Source material –

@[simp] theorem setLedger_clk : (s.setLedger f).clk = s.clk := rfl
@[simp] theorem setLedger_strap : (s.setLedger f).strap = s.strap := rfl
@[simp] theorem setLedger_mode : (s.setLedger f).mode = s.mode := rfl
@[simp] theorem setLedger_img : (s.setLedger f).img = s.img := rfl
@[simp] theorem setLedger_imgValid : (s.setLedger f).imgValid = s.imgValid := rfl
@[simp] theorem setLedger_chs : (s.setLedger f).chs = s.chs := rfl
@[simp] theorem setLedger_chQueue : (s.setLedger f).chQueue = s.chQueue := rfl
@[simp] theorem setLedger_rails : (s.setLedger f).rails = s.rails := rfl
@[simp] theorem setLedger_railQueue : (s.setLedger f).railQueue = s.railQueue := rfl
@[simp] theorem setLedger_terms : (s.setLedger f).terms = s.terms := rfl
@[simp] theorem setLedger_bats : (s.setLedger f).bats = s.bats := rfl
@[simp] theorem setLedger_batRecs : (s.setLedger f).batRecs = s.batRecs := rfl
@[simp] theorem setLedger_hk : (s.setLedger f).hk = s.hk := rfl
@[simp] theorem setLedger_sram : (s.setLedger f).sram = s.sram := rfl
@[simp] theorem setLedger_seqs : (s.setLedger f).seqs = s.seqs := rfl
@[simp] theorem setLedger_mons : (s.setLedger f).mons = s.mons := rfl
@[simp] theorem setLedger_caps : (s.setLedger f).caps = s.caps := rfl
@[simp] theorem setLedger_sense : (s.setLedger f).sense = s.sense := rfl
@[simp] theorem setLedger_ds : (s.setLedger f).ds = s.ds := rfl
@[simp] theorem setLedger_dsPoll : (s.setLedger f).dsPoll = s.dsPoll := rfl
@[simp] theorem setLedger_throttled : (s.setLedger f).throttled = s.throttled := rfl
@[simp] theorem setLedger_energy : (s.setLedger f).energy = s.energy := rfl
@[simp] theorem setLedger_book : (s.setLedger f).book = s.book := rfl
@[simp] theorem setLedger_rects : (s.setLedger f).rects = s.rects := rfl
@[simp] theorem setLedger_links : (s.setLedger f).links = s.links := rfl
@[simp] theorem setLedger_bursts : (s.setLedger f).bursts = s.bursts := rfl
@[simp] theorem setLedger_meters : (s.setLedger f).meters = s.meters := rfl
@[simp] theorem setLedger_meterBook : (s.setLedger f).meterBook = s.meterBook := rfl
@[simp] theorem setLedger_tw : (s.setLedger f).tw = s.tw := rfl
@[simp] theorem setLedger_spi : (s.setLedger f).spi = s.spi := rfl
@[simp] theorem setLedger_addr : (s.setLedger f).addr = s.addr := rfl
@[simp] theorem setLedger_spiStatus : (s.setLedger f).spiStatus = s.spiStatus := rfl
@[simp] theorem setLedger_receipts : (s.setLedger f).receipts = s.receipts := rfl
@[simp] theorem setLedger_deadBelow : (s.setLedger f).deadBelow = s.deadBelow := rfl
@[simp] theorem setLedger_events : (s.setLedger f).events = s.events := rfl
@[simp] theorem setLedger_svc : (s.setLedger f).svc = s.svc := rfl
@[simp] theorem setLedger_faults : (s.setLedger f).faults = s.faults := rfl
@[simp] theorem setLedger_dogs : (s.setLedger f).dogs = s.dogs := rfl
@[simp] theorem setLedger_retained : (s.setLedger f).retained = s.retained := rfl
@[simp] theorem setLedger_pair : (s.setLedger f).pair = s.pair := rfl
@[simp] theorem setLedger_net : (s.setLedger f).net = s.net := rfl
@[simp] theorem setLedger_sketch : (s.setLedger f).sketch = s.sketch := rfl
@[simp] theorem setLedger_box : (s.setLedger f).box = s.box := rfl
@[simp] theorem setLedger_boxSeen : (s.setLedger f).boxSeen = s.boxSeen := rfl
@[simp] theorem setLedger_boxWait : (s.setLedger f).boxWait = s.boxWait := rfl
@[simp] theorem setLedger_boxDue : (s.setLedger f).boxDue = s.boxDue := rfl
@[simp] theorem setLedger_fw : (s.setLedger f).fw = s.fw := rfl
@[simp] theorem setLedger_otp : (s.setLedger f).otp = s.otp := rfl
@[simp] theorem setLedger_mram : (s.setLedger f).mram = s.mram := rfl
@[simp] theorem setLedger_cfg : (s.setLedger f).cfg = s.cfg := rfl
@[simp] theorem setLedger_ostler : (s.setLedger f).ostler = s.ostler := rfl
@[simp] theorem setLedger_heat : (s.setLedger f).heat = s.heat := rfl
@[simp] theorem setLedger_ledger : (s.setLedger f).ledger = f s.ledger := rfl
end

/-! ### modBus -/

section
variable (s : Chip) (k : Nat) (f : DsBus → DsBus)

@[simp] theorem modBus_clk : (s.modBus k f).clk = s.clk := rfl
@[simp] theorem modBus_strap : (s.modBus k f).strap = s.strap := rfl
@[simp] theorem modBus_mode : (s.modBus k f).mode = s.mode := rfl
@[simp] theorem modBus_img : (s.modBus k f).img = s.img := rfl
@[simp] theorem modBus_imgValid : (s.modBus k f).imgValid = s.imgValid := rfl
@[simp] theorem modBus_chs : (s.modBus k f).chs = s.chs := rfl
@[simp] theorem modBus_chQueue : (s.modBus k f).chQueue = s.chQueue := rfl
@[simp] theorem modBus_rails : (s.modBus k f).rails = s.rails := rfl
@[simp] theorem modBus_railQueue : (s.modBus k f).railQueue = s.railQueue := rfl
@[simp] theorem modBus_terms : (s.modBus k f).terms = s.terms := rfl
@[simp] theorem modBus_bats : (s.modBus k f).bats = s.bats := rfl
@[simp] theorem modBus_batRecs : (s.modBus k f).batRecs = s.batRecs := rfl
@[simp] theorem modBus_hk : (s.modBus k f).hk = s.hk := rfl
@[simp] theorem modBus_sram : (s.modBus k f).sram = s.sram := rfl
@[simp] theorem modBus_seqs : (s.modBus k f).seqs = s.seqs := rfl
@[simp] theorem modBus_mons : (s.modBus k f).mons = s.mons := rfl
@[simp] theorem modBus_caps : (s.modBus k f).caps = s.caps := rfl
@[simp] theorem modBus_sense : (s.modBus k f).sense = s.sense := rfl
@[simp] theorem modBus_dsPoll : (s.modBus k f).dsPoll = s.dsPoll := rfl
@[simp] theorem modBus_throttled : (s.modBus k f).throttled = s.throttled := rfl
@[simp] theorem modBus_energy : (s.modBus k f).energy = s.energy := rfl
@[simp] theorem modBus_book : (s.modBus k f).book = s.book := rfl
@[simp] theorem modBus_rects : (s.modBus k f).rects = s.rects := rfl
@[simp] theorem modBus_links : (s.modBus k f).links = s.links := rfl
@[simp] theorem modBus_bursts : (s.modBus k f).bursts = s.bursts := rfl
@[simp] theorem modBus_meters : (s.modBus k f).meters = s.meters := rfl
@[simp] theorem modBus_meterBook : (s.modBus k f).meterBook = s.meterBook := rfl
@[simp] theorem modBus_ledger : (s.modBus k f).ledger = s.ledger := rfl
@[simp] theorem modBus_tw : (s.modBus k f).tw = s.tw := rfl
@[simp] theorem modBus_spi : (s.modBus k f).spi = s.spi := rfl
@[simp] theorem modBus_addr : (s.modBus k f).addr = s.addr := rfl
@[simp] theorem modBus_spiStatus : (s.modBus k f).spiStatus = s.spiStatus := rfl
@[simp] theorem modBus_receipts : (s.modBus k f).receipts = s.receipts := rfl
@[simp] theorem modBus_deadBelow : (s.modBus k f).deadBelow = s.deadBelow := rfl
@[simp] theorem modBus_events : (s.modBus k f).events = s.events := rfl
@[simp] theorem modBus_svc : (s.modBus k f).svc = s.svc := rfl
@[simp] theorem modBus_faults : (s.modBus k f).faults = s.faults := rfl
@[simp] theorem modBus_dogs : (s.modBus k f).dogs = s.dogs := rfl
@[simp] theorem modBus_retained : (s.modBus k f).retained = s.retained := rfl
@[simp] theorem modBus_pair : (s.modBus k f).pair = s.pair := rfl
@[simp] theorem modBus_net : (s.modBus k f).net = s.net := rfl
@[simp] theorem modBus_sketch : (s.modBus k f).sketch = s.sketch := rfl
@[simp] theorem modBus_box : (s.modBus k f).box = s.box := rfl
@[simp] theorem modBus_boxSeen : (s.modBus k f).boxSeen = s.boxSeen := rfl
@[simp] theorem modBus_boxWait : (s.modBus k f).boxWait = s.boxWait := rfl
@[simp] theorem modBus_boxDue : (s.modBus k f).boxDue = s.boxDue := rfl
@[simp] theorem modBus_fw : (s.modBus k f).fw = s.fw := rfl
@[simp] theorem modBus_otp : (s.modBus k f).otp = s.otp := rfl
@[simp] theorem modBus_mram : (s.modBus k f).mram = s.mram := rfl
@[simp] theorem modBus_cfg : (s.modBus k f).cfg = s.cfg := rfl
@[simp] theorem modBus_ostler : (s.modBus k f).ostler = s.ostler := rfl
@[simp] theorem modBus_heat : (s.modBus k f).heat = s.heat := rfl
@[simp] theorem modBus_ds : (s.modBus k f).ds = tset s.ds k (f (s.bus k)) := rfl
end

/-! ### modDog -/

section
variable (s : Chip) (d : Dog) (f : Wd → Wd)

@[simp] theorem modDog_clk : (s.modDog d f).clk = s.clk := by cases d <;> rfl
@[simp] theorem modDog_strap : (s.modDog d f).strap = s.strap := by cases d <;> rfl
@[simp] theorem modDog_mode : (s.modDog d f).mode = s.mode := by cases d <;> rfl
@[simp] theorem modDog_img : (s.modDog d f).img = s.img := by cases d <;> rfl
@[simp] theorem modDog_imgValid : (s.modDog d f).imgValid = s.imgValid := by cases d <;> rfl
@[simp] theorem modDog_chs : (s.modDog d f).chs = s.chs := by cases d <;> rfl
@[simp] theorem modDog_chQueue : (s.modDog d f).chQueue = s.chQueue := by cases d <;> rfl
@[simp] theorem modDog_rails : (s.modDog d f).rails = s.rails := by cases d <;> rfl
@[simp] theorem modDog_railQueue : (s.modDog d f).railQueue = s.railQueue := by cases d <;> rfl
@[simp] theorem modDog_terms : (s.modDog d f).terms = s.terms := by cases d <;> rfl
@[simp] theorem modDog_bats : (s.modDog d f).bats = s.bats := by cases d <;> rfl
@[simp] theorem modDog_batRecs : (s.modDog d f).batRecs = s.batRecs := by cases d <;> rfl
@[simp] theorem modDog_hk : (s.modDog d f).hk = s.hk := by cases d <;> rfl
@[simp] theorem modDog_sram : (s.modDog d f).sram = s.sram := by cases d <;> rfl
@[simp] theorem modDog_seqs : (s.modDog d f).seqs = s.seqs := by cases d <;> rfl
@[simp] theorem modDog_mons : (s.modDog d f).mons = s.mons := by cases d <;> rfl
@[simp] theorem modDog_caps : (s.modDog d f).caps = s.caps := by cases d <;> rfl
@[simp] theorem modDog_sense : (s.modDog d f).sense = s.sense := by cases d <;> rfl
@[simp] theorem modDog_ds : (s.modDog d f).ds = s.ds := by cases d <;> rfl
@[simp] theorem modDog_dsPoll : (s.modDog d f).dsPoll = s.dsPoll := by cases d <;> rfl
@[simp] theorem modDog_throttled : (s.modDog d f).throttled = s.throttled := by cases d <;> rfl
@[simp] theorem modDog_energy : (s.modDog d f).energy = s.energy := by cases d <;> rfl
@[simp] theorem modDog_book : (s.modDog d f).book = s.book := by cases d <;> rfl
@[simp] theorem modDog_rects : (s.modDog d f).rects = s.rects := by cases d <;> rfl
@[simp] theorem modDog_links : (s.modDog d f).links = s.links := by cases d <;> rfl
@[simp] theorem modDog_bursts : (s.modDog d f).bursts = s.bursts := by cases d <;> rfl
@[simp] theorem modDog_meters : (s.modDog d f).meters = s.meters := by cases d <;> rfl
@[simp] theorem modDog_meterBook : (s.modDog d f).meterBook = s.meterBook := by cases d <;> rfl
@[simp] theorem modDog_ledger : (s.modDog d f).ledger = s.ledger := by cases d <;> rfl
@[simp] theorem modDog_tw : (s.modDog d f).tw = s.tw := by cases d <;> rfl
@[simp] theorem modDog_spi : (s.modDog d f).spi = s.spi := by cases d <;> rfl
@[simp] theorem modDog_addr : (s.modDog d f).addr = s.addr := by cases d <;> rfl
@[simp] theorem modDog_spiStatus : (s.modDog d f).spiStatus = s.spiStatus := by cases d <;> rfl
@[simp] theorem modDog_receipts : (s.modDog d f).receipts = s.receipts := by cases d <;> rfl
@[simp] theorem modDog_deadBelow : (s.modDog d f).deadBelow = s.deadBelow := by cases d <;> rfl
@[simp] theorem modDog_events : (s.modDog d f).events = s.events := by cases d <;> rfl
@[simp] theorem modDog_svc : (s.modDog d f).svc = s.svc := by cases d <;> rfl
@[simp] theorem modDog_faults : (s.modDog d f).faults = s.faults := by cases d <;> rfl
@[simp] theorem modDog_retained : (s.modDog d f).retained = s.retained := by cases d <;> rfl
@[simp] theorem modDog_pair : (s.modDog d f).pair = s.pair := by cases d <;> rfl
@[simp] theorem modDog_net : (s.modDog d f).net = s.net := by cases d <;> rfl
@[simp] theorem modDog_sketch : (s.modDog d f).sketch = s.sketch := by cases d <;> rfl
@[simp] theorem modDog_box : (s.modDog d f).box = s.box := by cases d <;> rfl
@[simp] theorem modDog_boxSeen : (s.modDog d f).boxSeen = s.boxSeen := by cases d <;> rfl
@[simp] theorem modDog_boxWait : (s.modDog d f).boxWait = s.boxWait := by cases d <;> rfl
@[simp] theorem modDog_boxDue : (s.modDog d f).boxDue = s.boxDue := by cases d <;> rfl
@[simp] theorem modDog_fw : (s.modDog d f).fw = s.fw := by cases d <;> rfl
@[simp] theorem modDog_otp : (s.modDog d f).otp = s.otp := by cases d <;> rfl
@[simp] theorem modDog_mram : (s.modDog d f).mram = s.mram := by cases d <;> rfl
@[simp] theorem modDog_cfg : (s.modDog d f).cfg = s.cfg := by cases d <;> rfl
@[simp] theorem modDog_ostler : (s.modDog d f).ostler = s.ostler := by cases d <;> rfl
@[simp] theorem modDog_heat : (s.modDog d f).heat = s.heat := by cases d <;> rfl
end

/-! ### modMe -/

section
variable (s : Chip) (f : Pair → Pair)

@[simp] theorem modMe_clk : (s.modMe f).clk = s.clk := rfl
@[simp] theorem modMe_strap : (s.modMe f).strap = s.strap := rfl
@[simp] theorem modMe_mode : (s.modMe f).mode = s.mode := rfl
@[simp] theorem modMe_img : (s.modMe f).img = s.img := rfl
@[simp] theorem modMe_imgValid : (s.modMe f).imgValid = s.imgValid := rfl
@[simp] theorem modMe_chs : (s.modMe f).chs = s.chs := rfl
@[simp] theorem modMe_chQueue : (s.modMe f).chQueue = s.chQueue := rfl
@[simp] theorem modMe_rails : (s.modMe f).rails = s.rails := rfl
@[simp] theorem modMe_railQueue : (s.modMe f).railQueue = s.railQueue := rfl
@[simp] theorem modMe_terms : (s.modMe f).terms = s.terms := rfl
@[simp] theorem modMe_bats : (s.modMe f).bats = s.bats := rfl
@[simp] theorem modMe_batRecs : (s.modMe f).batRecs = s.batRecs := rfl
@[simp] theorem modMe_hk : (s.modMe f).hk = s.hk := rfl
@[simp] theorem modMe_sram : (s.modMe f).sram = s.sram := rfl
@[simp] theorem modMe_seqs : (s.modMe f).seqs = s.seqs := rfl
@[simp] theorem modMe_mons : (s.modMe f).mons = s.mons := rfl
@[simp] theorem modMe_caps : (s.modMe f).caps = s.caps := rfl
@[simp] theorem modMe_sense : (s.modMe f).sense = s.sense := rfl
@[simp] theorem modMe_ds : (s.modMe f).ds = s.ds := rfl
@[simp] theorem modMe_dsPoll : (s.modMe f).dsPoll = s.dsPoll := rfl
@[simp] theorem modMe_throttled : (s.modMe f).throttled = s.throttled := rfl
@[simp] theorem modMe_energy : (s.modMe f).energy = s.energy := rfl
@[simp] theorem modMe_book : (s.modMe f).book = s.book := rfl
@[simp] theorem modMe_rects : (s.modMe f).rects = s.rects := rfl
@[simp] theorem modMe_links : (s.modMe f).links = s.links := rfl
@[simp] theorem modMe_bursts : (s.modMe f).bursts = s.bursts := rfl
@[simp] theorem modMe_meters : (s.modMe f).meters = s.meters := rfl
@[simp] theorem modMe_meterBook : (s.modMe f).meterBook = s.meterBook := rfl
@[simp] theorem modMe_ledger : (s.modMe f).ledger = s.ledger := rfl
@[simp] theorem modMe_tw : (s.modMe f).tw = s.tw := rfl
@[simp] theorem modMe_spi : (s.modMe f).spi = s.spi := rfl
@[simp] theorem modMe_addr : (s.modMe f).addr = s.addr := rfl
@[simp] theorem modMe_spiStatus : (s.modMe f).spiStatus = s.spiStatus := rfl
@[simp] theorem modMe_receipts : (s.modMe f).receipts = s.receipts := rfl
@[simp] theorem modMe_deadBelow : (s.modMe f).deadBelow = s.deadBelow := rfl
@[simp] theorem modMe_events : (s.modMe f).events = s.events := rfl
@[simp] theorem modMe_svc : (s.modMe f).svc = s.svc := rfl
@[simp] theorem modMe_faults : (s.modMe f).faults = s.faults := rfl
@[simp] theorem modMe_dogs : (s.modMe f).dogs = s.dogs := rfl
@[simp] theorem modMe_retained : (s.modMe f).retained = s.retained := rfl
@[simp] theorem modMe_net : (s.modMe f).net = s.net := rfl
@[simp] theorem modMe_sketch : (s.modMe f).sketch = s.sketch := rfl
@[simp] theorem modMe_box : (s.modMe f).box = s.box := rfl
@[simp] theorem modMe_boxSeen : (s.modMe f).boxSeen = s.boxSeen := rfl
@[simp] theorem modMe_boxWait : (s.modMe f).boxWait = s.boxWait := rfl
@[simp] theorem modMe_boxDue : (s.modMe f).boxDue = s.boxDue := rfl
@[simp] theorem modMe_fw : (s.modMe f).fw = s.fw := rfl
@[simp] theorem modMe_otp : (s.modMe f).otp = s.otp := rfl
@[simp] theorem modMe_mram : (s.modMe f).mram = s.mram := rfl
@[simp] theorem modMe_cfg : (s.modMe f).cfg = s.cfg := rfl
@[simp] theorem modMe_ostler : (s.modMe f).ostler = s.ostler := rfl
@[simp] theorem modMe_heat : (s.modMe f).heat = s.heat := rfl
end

Task directions – Reproduce, word for word and in full, only the lines above that start at the line with "s.pair := by cases d <;> rfl" and run through the line with "s.cfg := by cases d <;> rfl", both ends included.

Your solution –
@[simp] theorem modDog_pair : (s.modDog d f).pair = s.pair := by cases d <;> rfl
@[simp] theorem modDog_net : (s.modDog d f).net = s.net := by cases d <;> rfl
@[simp] theorem modDog_sketch : (s.modDog d f).sketch = s.sketch := by cases d <;> rfl
@[simp] theorem modDog_box : (s.modDog d f).box = s.box := by cases d <;> rfl
@[simp] theorem modDog_boxSeen : (s.modDog d f).boxSeen = s.boxSeen := by cases d <;> rfl
@[simp] theorem modDog_boxWait : (s.modDog d f).boxWait = s.boxWait := by cases d <;> rfl
@[simp] theorem modDog_boxDue : (s.modDog d f).boxDue = s.boxDue := by cases d <;> rfl
@[simp] theorem modDog_fw : (s.modDog d f).fw = s.fw := by cases d <;> rfl
@[simp] theorem modDog_otp : (s.modDog d f).otp = s.otp := by cases d <;> rfl
@[simp] theorem modDog_mram : (s.modDog d f).mram = s.mram := by cases d <;> rfl
@[simp] theorem modDog_cfg : (s.modDog d f).cfg = s.cfg := by cases d <;> rfl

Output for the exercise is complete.